▶ [ASSIGNMENT] Both the line with "columns even and" and the line with "e.vpair ^^^ u.vpair⟩" in the records below must appear in the output, along with every line between them, exactly and with nothing added.

(Collected data entries)
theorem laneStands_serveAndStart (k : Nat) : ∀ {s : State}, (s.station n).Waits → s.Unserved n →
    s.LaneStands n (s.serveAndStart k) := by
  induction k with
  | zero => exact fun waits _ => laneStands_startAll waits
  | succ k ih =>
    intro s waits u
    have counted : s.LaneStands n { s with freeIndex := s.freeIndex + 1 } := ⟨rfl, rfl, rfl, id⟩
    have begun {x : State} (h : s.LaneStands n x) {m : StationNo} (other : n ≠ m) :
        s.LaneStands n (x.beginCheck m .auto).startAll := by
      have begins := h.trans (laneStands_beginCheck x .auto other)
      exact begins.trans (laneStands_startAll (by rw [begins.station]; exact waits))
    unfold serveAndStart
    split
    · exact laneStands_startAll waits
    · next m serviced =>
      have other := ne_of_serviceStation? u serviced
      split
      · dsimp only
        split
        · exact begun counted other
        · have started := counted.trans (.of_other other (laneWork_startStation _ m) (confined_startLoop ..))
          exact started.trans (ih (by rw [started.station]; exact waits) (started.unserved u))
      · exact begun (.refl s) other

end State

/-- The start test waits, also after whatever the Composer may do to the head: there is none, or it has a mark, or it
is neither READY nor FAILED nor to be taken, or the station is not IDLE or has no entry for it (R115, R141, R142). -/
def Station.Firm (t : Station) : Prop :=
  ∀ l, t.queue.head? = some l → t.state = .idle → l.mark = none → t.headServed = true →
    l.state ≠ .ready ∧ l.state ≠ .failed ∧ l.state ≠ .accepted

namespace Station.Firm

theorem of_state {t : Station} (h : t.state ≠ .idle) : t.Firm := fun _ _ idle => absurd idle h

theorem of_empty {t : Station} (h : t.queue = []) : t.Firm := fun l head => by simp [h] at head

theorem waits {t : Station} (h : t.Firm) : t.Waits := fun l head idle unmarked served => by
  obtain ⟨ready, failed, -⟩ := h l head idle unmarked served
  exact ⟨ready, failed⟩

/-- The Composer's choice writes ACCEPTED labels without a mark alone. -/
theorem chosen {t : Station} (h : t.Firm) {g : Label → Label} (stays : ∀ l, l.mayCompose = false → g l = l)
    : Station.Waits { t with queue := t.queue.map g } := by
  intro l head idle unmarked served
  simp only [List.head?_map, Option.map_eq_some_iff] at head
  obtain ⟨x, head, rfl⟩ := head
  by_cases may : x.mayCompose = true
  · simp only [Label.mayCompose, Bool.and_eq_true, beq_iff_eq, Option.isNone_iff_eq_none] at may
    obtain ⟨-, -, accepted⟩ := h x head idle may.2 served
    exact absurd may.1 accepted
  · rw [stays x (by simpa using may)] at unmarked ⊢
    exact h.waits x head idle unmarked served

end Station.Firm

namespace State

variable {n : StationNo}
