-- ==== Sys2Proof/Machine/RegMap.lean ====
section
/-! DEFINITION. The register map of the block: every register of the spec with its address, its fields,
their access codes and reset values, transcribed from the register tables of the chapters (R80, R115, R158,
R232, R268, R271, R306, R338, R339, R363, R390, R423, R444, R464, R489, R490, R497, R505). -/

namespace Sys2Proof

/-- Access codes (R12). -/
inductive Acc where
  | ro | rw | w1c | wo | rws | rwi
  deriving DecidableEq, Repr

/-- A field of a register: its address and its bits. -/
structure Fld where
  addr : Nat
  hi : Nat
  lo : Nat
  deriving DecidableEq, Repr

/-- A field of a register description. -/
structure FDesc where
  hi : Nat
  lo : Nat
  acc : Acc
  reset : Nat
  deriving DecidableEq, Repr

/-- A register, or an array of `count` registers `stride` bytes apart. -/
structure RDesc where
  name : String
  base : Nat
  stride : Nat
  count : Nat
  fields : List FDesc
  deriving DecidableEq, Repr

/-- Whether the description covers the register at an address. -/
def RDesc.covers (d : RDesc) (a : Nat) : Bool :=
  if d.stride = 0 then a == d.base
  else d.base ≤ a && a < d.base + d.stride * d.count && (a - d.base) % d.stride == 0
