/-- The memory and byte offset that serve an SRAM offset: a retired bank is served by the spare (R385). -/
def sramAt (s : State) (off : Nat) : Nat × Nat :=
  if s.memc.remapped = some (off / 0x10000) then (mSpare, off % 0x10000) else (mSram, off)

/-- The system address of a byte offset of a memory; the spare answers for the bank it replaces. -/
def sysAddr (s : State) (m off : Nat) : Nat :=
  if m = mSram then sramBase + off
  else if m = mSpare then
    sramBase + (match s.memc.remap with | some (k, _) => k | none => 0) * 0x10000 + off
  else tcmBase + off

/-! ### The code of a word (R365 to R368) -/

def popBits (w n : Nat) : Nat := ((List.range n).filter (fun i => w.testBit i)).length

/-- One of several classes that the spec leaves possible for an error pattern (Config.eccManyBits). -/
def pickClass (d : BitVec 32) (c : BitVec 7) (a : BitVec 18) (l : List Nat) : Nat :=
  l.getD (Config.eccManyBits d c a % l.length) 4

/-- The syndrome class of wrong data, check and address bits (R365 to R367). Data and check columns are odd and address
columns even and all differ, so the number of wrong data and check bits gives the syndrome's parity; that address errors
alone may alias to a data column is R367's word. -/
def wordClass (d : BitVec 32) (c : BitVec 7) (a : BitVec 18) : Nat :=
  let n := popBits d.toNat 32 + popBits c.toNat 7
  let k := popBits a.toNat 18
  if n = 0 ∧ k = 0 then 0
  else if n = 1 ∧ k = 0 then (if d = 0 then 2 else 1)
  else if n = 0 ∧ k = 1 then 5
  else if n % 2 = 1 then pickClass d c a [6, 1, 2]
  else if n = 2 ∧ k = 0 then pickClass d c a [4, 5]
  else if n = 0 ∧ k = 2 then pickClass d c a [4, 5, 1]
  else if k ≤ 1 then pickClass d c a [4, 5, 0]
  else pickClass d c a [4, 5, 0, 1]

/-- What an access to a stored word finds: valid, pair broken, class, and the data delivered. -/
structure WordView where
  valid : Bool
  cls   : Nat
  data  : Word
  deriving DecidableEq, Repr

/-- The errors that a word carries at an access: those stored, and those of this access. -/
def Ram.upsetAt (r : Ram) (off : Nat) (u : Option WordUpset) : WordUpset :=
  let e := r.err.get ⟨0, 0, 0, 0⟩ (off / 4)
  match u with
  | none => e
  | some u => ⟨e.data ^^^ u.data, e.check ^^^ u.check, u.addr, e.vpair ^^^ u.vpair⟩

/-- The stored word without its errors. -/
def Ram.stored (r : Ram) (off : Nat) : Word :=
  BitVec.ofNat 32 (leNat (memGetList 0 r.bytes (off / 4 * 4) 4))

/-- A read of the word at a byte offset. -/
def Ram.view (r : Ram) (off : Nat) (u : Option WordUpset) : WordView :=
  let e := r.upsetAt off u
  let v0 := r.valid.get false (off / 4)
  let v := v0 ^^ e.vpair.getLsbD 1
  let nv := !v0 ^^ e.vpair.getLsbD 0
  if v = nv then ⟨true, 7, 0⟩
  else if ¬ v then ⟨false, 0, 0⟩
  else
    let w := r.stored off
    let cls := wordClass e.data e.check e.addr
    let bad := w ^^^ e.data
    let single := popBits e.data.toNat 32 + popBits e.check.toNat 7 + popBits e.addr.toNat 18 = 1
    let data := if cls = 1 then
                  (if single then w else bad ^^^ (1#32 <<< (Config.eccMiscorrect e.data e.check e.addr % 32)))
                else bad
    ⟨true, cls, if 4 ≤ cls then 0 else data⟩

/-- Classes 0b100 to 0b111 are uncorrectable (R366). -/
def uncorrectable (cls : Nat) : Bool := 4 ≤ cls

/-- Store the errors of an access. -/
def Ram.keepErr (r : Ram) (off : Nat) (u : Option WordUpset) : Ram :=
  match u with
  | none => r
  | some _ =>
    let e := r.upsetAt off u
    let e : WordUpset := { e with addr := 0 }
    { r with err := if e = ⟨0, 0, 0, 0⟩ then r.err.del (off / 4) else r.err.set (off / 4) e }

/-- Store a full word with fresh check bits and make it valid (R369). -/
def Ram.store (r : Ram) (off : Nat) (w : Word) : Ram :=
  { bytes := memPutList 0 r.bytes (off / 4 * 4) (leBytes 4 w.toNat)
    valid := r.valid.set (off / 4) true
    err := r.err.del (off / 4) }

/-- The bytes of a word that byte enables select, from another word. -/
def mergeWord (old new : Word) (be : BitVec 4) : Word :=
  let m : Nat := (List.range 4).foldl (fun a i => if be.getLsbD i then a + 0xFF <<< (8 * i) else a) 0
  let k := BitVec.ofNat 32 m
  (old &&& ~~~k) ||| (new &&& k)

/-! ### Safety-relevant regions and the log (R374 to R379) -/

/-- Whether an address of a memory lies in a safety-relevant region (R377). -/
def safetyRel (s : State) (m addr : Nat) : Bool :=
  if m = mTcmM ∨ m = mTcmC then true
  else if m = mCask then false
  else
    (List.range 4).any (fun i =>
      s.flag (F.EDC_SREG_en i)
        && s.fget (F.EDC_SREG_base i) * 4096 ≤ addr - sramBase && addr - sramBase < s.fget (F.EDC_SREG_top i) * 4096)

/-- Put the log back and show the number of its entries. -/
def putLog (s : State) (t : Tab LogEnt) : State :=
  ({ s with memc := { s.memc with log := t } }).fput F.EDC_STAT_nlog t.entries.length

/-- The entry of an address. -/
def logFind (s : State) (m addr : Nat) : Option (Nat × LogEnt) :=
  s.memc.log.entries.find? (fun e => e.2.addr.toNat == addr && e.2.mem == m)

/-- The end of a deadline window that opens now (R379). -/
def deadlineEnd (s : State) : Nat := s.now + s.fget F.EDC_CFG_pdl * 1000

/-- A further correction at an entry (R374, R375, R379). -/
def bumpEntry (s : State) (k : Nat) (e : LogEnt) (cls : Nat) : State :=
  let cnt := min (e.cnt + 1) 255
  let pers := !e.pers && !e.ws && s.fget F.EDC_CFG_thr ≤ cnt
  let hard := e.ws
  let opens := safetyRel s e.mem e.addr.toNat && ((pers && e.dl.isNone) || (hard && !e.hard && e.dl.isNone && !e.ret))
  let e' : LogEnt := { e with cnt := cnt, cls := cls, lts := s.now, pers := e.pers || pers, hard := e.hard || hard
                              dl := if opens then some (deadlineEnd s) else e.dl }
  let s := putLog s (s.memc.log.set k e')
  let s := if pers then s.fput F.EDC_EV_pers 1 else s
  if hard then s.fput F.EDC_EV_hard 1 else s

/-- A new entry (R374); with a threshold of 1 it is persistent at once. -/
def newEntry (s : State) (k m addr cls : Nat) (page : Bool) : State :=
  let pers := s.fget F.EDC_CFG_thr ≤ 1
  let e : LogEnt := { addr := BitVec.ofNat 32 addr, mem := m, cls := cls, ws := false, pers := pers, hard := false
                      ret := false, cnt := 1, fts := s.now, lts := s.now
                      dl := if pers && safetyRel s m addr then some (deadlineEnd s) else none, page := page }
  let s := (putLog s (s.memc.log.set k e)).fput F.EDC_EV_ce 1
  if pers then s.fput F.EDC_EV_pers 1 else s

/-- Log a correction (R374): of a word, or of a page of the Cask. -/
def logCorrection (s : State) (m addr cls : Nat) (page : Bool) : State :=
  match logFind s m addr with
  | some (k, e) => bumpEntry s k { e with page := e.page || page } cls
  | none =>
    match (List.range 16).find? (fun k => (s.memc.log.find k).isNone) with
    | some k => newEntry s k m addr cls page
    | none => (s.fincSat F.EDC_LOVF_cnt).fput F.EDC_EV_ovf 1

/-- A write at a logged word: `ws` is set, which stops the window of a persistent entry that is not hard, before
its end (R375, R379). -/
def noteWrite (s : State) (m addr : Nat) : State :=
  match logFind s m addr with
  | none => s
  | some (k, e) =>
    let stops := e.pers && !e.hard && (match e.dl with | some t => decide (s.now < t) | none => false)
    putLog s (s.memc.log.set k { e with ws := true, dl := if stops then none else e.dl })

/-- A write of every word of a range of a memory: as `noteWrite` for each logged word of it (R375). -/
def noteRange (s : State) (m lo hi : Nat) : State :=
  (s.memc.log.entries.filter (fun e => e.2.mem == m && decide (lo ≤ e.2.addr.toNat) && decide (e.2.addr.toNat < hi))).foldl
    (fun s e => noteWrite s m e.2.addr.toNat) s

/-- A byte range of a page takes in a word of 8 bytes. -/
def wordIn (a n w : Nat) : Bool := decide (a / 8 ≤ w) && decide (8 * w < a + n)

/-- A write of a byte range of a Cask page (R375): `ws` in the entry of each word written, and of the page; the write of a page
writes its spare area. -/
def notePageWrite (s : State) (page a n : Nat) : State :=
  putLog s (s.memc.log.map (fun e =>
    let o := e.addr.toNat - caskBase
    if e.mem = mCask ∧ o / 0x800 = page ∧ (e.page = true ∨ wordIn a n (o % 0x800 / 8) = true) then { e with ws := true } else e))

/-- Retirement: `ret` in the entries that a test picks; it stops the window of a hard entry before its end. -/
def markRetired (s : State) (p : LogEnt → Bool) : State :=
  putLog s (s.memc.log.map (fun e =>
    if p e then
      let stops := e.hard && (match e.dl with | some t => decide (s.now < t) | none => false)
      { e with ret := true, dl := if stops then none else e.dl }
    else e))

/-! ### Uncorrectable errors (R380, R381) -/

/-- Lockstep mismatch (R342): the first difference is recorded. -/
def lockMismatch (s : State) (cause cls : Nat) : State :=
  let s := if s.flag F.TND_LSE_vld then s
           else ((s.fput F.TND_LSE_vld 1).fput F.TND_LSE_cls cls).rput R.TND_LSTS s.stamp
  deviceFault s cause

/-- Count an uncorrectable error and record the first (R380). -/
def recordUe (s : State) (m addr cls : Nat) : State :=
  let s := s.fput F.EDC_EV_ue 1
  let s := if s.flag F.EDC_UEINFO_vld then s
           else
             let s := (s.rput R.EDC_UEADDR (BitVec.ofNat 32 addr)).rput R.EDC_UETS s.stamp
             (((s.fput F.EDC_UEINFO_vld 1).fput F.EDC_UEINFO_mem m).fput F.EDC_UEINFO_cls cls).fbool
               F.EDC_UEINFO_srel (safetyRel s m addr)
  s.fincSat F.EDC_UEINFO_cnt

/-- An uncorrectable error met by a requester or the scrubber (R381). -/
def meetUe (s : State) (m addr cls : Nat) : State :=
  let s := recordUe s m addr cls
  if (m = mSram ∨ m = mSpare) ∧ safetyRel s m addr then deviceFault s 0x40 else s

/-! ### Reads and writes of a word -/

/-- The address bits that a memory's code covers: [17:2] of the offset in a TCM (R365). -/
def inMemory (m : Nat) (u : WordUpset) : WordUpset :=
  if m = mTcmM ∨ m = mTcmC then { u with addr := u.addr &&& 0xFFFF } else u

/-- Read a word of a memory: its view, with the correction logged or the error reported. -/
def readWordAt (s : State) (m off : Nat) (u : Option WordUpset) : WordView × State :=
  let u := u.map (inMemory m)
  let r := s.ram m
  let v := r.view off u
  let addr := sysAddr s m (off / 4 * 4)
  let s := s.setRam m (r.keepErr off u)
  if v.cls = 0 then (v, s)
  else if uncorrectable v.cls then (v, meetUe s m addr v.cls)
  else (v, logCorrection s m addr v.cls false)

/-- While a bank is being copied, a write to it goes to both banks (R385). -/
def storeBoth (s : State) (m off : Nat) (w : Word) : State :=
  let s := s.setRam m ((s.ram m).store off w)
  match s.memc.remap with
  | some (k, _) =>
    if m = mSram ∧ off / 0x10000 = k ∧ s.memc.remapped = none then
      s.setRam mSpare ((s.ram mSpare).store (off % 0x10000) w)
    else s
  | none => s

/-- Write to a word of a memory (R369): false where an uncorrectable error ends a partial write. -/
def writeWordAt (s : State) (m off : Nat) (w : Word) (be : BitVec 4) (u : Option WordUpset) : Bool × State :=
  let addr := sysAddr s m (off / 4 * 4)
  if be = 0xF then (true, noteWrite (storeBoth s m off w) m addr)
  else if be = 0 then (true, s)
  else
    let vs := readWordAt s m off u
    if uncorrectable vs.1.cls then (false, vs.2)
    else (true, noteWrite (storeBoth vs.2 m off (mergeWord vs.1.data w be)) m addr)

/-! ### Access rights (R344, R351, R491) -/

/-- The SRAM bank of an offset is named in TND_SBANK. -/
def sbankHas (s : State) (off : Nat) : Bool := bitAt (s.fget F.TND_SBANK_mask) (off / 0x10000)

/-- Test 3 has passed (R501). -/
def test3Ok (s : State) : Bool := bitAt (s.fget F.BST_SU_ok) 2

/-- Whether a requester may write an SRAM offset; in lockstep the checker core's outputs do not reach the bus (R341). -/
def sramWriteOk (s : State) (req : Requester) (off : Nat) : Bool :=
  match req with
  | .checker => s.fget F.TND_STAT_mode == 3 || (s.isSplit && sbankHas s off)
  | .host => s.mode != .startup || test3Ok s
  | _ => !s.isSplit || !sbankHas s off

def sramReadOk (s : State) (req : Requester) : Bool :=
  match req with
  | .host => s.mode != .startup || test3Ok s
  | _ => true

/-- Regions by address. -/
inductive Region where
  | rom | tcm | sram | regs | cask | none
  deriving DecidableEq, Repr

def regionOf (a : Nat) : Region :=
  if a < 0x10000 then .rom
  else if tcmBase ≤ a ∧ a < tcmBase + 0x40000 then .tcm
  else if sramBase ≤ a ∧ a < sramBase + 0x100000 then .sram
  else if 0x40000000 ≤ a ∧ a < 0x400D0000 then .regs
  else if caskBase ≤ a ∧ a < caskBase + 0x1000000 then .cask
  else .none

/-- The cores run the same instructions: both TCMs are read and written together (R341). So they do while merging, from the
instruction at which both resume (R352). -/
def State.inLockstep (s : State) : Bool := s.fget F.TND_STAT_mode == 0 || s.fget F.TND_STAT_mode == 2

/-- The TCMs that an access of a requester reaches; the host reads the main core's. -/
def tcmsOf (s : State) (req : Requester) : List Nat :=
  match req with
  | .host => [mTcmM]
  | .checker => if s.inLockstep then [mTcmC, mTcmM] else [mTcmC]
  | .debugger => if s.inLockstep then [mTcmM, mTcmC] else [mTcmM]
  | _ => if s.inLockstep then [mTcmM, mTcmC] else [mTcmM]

▶ [WRITTEN SOLUTION]
columns even and all differ, so the number of wrong data and check bits gives the syndrome's parity; that address errors
alone may alias to a data column is R367's word. -/
def wordClass (d : BitVec 32) (c : BitVec 7) (a : BitVec 18) : Nat :=
  let n := popBits d.toNat 32 + popBits c.toNat 7
  let k := popBits a.toNat 18
  if n = 0 ∧ k = 0 then 0
  else if n = 1 ∧ k = 0 then (if d = 0 then 2 else 1)
  else if n = 0 ∧ k = 1 then 5
  else if n % 2 = 1 then pickClass d c a [6, 1, 2]
  else if n = 2 ∧ k = 0 then pickClass d c a [4, 5]
  else if n = 0 ∧ k = 2 then pickClass d c a [4, 5, 1]
  else if k ≤ 1 then pickClass d c a [4, 5, 0]
  else pickClass d c a [4, 5, 0, 1]

/-- What an access to a stored word finds: valid, pair broken, class, and the data delivered. -/
structure WordView where
  valid : Bool
  cls   : Nat
  data  : Word
  deriving DecidableEq, Repr

/-- The errors that a word carries at an access: those stored, and those of this access. -/
def Ram.upsetAt (r : Ram) (off : Nat) (u : Option WordUpset) : WordUpset :=
  let e := r.err.get ⟨0, 0, 0, 0⟩ (off / 4)
  match u with
  | none => e
  | some u => ⟨e.data ^^^ u.data, e.check ^^^ u.check, u.addr, e.vpair ^^^ u.vpair⟩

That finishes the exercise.